The Great Big Treasury of Beatrix Potter
                "What a mercy that was not a pike!" said Mr. Jeremy Fisher. "I have lost my rod and basket; but it does not much matter, for I am sure I should never have dared to go fishing again!"                 He put some sticking plaster on his fingers, and his friends both came to dinner. He could not offer them fish, but he had something else in his larder. Sir Isaac Newton wore his black and gold waistcoat. 

                And Mr. Alderman Ptolemy Tortoise brought a salad with him in a string bag. And instead of a nice dish of minnows, they had a roasted grasshopper with lady-bird sauce, which frogs consider a beautiful treat; but I think it must have been nasty! 

  

  

       THE STORY OF A FIERCE BAD RABBIT     

                This is a fierce bad Rabbit; look at his savage whiskers and his claws and his turned-up tail.                 This is a nice gentle Rabbit. His mother has given him a carrot. The bad Rabbit would like some carrot. 

                He doesn't say "Please." He takes it! And he scratches the good Rabbit very badly. The good Rabbit creeps away and hides in a hole. It feels sad. 

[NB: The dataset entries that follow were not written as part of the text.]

@[simp] theorem pack_split (x : Byte) : pack (hiNibble x) (loNibble x) = x := by
  simp only [pack, hiNibble, loNibble]
  ext i hi
  simp only [BitVec.getElem_append, BitVec.getElem_extractLsb']
  split
  · simp [BitVec.getLsbD_eq_getElem hi]
  · rw [show 4 + (i - 4) = i by omega, BitVec.getLsbD_eq_getElem hi]

/-! ### Payloads -/

theorem parseSofComps_encode (comps : List SofComp) (n : Nat) (extra : List Byte)
    (h : comps.length = n ∨ (comps.length < n ∧ extra.length < 3)) :
    parseSofComps n (comps.flatMap encodeSofComp ++ extra) = (comps, extra) := by
  induction comps generalizing n with
  | nil =>
    rcases h with rfl | ⟨hn, he⟩
    · rfl
    · cases n with
      | zero => simp at hn
      | succ n =>
        match extra, he with
        | [], _ => rfl
        | [_], _ => rfl
        | [_, _], _ => rfl
  | cons c comps ih =>
    obtain ⟨m, rfl⟩ : ∃ m, n = m + 1 := ⟨n - 1, by simp only [List.length_cons] at h; omega⟩
    have := ih m (by simp only [List.length_cons] at h; omega)
    simp [List.flatMap_cons, encodeSofComp, parseSofComps, this]

theorem parseSof_encode (b : SofBody) (h : b.wf = true) : parseSof (encodeSof b) = b := by
  cases b with
  | short bytes =>
    simp only [SofBody.wf, decide_eq_true_eq] at h
    match bytes, h with
    | [], _ => rfl
    | [_], _ => rfl
    | [_, _], _ => rfl
    | [_, _, _], _ => rfl
    | [_, _, _, _], _ => rfl
    | [_, _, _, _, _], _ => rfl
  | full p y x nf comps extra =>
    simp only [SofBody.wf, Bool.or_eq_true, Bool.and_eq_true, decide_eq_true_eq] at h
    simp [encodeSof, parseSof, parseSofComps_encode comps nf.toNat extra h]

theorem length_encodeSof (b : SofBody) : (encodeSof b).length = b.size := by
  cases b with
  | short bytes => rfl
  | full p y x nf comps extra =>
    have : (comps.flatMap encodeSofComp).length = 3 * comps.length := by
      induction comps with
      | nil => rfl
      | cons c comps ih => simp only [List.flatMap_cons, List.length_append, ih, encodeSofComp,
          List.length_cons, List.length_nil]; omega
    simp only [encodeSof, SofBody.size, List.length_append, this, List.length_cons, List.length_nil]

theorem length_encodeDhtTable (t : DhtTable) : (encodeDhtTable t).length = t.size := by
  simp only [encodeDhtTable, DhtTable.size, List.length_cons, List.length_append]; omega

theorem length_encodeDht (b : DhtBody) : (encodeDht b).length = b.size := by
  obtain ⟨tables, tail⟩ := b
  simp only [encodeDht, DhtBody.size, List.length_append]
  congr 1
  induction tables with
  | nil => rfl
  | cons t ts ih => simp [List.flatMap_cons, length_encodeDhtTable, ih]

theorem parseDhtTables_short (fuel : Nat) (bs : List Byte) (h : bs.length < 17) :
    parseDhtTables fuel bs = ⟨[], bs⟩ := by
  cases fuel with
  | zero => rfl
  | succ fuel =>
    cases bs with
    | nil => rfl
    | cons b bs =>
      simp only [List.length_cons] at h
      simp [parseDhtTables, show bs.length < 16 by omega]

/-- One turn of the DHT parser on a table with its 16 counts. -/
theorem parseDhtTables_turn (fuel : Nat) (t : DhtTable) (more : List Byte) (hc : t.counts.length = 16)
    (hs : t.syms.length = countSum t.counts ∨ (t.syms.length < countSum t.counts ∧ more = [])) :
    parseDhtTables (fuel + 1) (encodeDhtTable t ++ more) =
      ⟨t :: (parseDhtTables fuel more).tables, (parseDhtTables fuel more).tail⟩ := by
  obtain ⟨tc, th, counts, syms⟩ := t
  simp only at hc hs
  have h16 : (counts ++ (syms ++ more)).take 16 = counts := by
    rw [← hc]; simp
  have hd : (counts ++ (syms ++ more)).drop 16 = syms ++ more := by
    rw [← hc]; simp
  simp only [encodeDhtTable, List.cons_append, List.append_assoc, parseDhtTables, h16, hd]
  rw [if_neg (by simp only [List.length_append, hc]; omega)]
  rcases hs with hs | ⟨hs, rfl⟩
  · rw [← hs]; simp
  · simp only [List.append_nil]
    rw [List.take_of_length_le (by omega), List.drop_of_length_le (by omega)]
    simp

theorem parseDhtTables_encode (tables : List DhtTable) (tail : List Byte) (fuel : Nat)
    (h : dhtWf tables tail = true) (hf : tables.length ≤ fuel) :
    parseDhtTables fuel (tables.flatMap encodeDhtTable ++ tail) = ⟨tables, tail⟩ := by
  induction tables generalizing fuel with
  | nil => exact parseDhtTables_short fuel tail (by simpa [dhtWf] using h)
  | cons t ts ih =>
    obtain ⟨f, rfl⟩ : ∃ f, fuel = f + 1 := ⟨fuel - 1, by simp only [List.length_cons] at hf; omega⟩
    simp only [List.flatMap_cons, List.append_assoc]
    cases ts with
    | nil =>
      simp only [dhtWf, Bool.and_eq_true, Bool.or_eq_true, decide_eq_true_eq, List.isEmpty_iff] at h
      obtain ⟨hc, ⟨hs, ht⟩ | ⟨hs, rfl⟩⟩ := h
      · rw [List.flatMap_nil, List.nil_append, parseDhtTables_turn f t tail hc (.inl hs),
          parseDhtTables_short f tail ht]
      · rw [List.flatMap_nil, List.nil_append, parseDhtTables_turn f t [] hc (.inr ⟨hs, rfl⟩),
          parseDhtTables_short f [] (by simp)]
    | cons u us =>
      simp only [dhtWf, Bool.and_eq_true, decide_eq_true_eq] at h
      rw [parseDhtTables_turn f t _ h.1.1 (.inl h.1.2),
        ih f h.2 (by simp only [List.length_cons] at hf ⊢; omega)]

theorem parseDht_encode (b : DhtBody) (h : b.wf = true) : parseDht (encodeDht b) = b := by
  have hlen : b.tables.length ≤ (encodeDht b).length := by
    rw [length_encodeDht]
    simp only [DhtBody.size]
    have : b.tables.length ≤ (b.tables.map DhtTable.size).sum := by
      induction b.tables with
      | nil => simp
      | cons t ts ih => simp only [List.length_cons, List.map_cons, List.sum_cons, DhtTable.size]; omega
    omega
  exact parseDhtTables_encode b.tables b.tail _ h hlen

theorem length_encodeDqt (b : DqtBody) : (encodeDqt b).length = b.size := by
  obtain ⟨tables, tail⟩ := b
  simp only [encodeDqt, DqtBody.size, List.length_append]
  congr 1
  induction tables with
  | nil => rfl
  | cons t ts ih =>
    simp only [List.flatMap_cons, List.length_append, ih, List.map_cons, List.sum_cons, encodeDqtTable,
      List.length_cons]
    omega

theorem parseDqtTables_short (fuel : Nat) (bs : List Byte) (h : bs.length < 65) :
    parseDqtTables fuel bs = ⟨[], bs⟩ := by
  cases fuel with
  | zero => rfl
  | succ fuel =>
    cases bs with
    | nil => rfl
    | cons b bs =>
      simp only [List.length_cons] at h
      simp [parseDqtTables, show bs.length < 64 by omega]

theorem parseDqtTables_encode (tables : List DqtTable) (tail : List Byte) (fuel : Nat)
    (h : ∀ t ∈ tables, t.steps.length = 64) (ht : tail.length < 65) (hf : tables.length ≤ fuel) :
    parseDqtTables fuel (tables.flatMap encodeDqtTable ++ tail) = ⟨tables, tail⟩ := by
  induction tables generalizing fuel with
  | nil => exact parseDqtTables_short fuel tail ht
  | cons t ts ih =>
    obtain ⟨f, rfl⟩ : ∃ f, fuel = f + 1 := ⟨fuel - 1, by simp only [List.length_cons] at hf; omega⟩
    have h64 := h t (List.mem_cons_self ..)
    have := ih f (fun u hu => h u (List.mem_cons_of_mem _ hu))
      (by simp only [List.length_cons] at hf; omega)
    simp only [List.flatMap_cons, encodeDqtTable, List.cons_append, List.append_assoc, parseDqtTables]
    rw [if_neg (by simp only [List.length_append, h64]; omega), ← h64, List.drop_left, List.take_left,
      this]
    simp

theorem parseDqt_encode (b : DqtBody) (h : b.wf = true) : parseDqt (encodeDqt b) = b := by
  simp only [DqtBody.wf, Bool.and_eq_true, List.all_eq_true, decide_eq_true_eq] at h
  have hlen : b.tables.length ≤ (encodeDqt b).length := by
    rw [length_encodeDqt]
    simp only [DqtBody.size]
    have : b.tables.length ≤ (b.tables.map fun t => 1 + t.steps.length).sum := by
      induction b.tables with
      | nil => simp
      | cons t ts ih => simp only [List.length_cons, List.map_cons, List.sum_cons]; omega
    omega
  exact parseDqtTables_encode b.tables b.tail _ h.1 h.2 hlen

theorem parseDri_encode (b : DriBody) (h : b.wf = true) : parseDri (encodeDri b) = b := by
  cases b with
  | short bytes =>
    simp only [DriBody.wf, decide_eq_true_eq] at h
    match bytes, h with
    | [], _ => rfl
    | [_], _ => rfl
  | full ri extra => simp [encodeDri, parseDri]

theorem length_encodeDri (b : DriBody) : (encodeDri b).length = b.size := by
  cases b with
  | short bytes => rfl
  | full ri extra => simp only [encodeDri, DriBody.size, List.length_append, List.length_cons,
      List.length_nil]

theorem parseSosSels_encode (sels : List SosSel) (more : List Byte) :
    parseSosSels sels.length (sels.flatMap encodeSosSel ++ more) = (sels, more) := by
  induction sels with
  | nil => rfl
  | cons s sels ih => simp [List.flatMap_cons, encodeSosSel, parseSosSels, ih]

theorem length_parseSosSels (n : Nat) (bs : List Byte) :
    2 * (parseSosSels n bs).1.length + (parseSosSels n bs).2.length = bs.length := by
  fun_induction parseSosSels n bs with
  | case1 => simp
  | case2 n cs t bs rest ih =>
    simp only [show rest = parseSosSels n bs from rfl, List.length_cons]
    omega
  | case3 => simp

theorem parseSos_encode (b : SosBody) (h : b.wf = true) : parseSos (encodeSos b) = b := by
  cases b with
  | short bytes =>
    cases bytes with
    | nil => rfl
    | cons ns rest =>
      simp only [SosBody.wf, decide_eq_true_eq] at h
      have hl := length_parseSosSels ns.toNat rest
      simp only [encodeSos, parseSos]
      split
      · rename_i ss se a extra heq
        rw [heq] at hl
        simp only [List.length_cons] at hl
        rw [if_neg (by omega)]
      · rfl
  | full sels ss se ah al extra =>
    simp only [SosBody.wf, decide_eq_true_eq] at h
    have hn : (BitVec.ofNat 8 sels.length).toNat = sels.length := by
      simp only [BitVec.toNat_ofNat]; omega
    simp [encodeSos, parseSos, hn, parseSosSels_encode]

theorem length_encodeSos (b : SosBody) : (encodeSos b).length = b.size := by
  cases b with
  | short bytes => rfl
  | full sels ss se ah al extra =>
    have : (sels.flatMap encodeSosSel).length = 2 * sels.length := by
      induction sels with
      | nil => rfl
      | cons c sels ih => simp only [List.flatMap_cons, List.length_append, ih, encodeSosSel,
          List.length_cons, List.length_nil]; omega
    simp only [encodeSos, SosBody.size, List.length_append, this, List.length_cons, List.length_nil]
    omega

/-! ### Segments -/

/-- A segment is read back from the bytes the encoder writes for it. -/
theorem parseFrame_encode {α : Type} {size : α → Nat} {body : α → Bool} {parse : List Byte → α}
    {enc : α → List Byte} (hp : ∀ a, body a = true → parse (enc a) = a)
    (hl : ∀ a, (enc a).length = size a) (seg : Framed α) (h : seg.wf size body = true) :
    parseFrame parse (encodeFrame enc seg) = (seg, []) := by
  cases seg with
  | noLength left =>
    simp only [Framed.wf, decide_eq_true_eq] at h
    match left, h with
    | [], _ => rfl
    | [_], _ => rfl
  | badLength l =>
    simp only [Framed.wf, decide_eq_true_eq] at h
    simp only [encodeFrame, parseFrame, be16_split, List.length_nil]
    rw [if_pos (by omega)]
  | ok a =>
    simp only [Framed.wf, Bool.and_eq_true, decide_eq_true_eq] at h
    have hn : (BitVec.ofNat 16 ((enc a).length + 2)).toNat = (enc a).length + 2 := by
      simp only [BitVec.toNat_ofNat, hl]; omega
    simp only [encodeFrame, parseFrame, be16_split, hn]
    rw [if_neg (by omega)]
    simp [hp a h.1]

/-! ### What the parsers answer -/

theorem encode_parseSofComps (n : Nat) (bs : List Byte) :
    (parseSofComps n bs).1.flatMap encodeSofComp ++ (parseSofComps n bs).2 = bs ∧
    ((parseSofComps n bs).1.length = n ∨
      ((parseSofComps n bs).1.length < n ∧ (parseSofComps n bs).2.length < 3)) := by
  induction n generalizing bs with
  | zero => simp [parseSofComps]
  | succ n ih =>
    match bs with
    | [] => simp [parseSofComps]
    | [_] => simp [parseSofComps]
    | [_, _] => simp [parseSofComps]
    | c :: hv :: tq :: bs =>
      obtain ⟨h1, h2⟩ := ih bs
      refine ⟨by simp [parseSofComps, List.flatMap_cons, encodeSofComp, h1], ?_⟩
      simp only [parseSofComps, List.length_cons]
      omega

theorem parseSof_wf (bs : List Byte) : (parseSof bs).wf = true ∧ encodeSof (parseSof bs) = bs := by
  match bs with
  | [] => exact ⟨rfl, rfl⟩
  | [_] => exact ⟨rfl, rfl⟩
  | [_, _] => exact ⟨rfl, rfl⟩
  | [_, _, _] => exact ⟨rfl, rfl⟩
  | [_, _, _, _] => exact ⟨rfl, rfl⟩
  | [_, _, _, _, _] => exact ⟨rfl, rfl⟩
  | p :: y1 :: y0 :: x1 :: x0 :: nf :: bs =>
    obtain ⟨h1, h2⟩ := encode_parseSofComps nf.toNat bs
    refine ⟨?_, ?_⟩
    · simp only [parseSof, SofBody.wf, Bool.or_eq_true, Bool.and_eq_true, decide_eq_true_eq]
      exact h2
    · simp [parseSof, encodeSof, h1]

theorem parseDhtTables_wf (fuel : Nat) (bs : List Byte) (h : bs.length ≤ fuel) :
    (parseDhtTables fuel bs).wf = true ∧ encodeDht (parseDhtTables fuel bs) = bs := by
  induction fuel generalizing bs with
  | zero =>
    have : bs = [] := List.eq_nil_of_length_eq_zero (by omega)
    subst this
    exact ⟨rfl, rfl⟩
  | succ fuel ih =>
    cases bs with
    | nil => exact ⟨rfl, rfl⟩
    | cons t after =>
      simp only [List.length_cons] at h
      simp only [parseDhtTables]
      split
      · exact ⟨by simp [DhtBody.wf, dhtWf]; omega, by simp [encodeDht]⟩
      · rename_i h16
        obtain ⟨h1, h2⟩ := ih ((after.drop 16).drop (countSum (after.take 16))) (by simp; omega)
        generalize hmore : parseDhtTables fuel ((after.drop 16).drop (countSum (after.take 16))) = more at h1 h2
        have hcounts : (after.take 16).length = 16 := by simp; omega
        have hsyms : ((after.drop 16).take (countSum (after.take 16))).length =
            min (countSum (after.take 16)) (after.length - 16) := by simp
        refine ⟨?_, ?_⟩
        · simp only [DhtBody.wf] at h1 ⊢
          cases hts : more.tables with
          | nil =>
            rw [hts] at h1
            simp only [dhtWf, decide_eq_true_eq] at h1
            simp only [dhtWf, Bool.and_eq_true, Bool.or_eq_true, decide_eq_true_eq, List.isEmpty_iff]
            refine ⟨hcounts, ?_⟩
            rcases Nat.lt_or_ge (after.length - 16) (countSum (after.take 16)) with hlt | hge
            · right
              refine ⟨by omega, ?_⟩
              have hl := congrArg List.length h2
              rw [encodeDht, hts] at hl
              simp only [List.flatMap_nil, List.nil_append, List.length_drop] at hl
              exact List.eq_nil_of_length_eq_zero (by omega)
            · left
              exact ⟨by omega, h1⟩
          | cons u us =>
            rw [hts] at h1
            simp only [dhtWf, Bool.and_eq_true, decide_eq_true_eq]
            refine ⟨⟨hcounts, ?_⟩, h1⟩
            have hl := congrArg List.length h2
            rw [encodeDht, hts] at hl
            simp only [List.flatMap_cons, encodeDhtTable, List.length_append, List.length_cons,
              List.length_drop] at hl
            omega
        · simp only [encodeDht, List.flatMap_cons, encodeDhtTable, pack_split, List.cons_append,
            List.append_assoc] at h2 ⊢
          rw [h2, List.take_append_drop, List.take_append_drop]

                This is a man with a gun. He sees something sitting on a bench. He thinks it is a very funny bird! He comes creeping up behind the                trees. 

                And then he shoots—BANG! This is what happens—                 But this is all he finds on the bench when he rushes up with his gun. 

                The good Rabbit peeps out of its hole . . . . . . and it sees the bad Rabbit tearing past—without any tail or whiskers!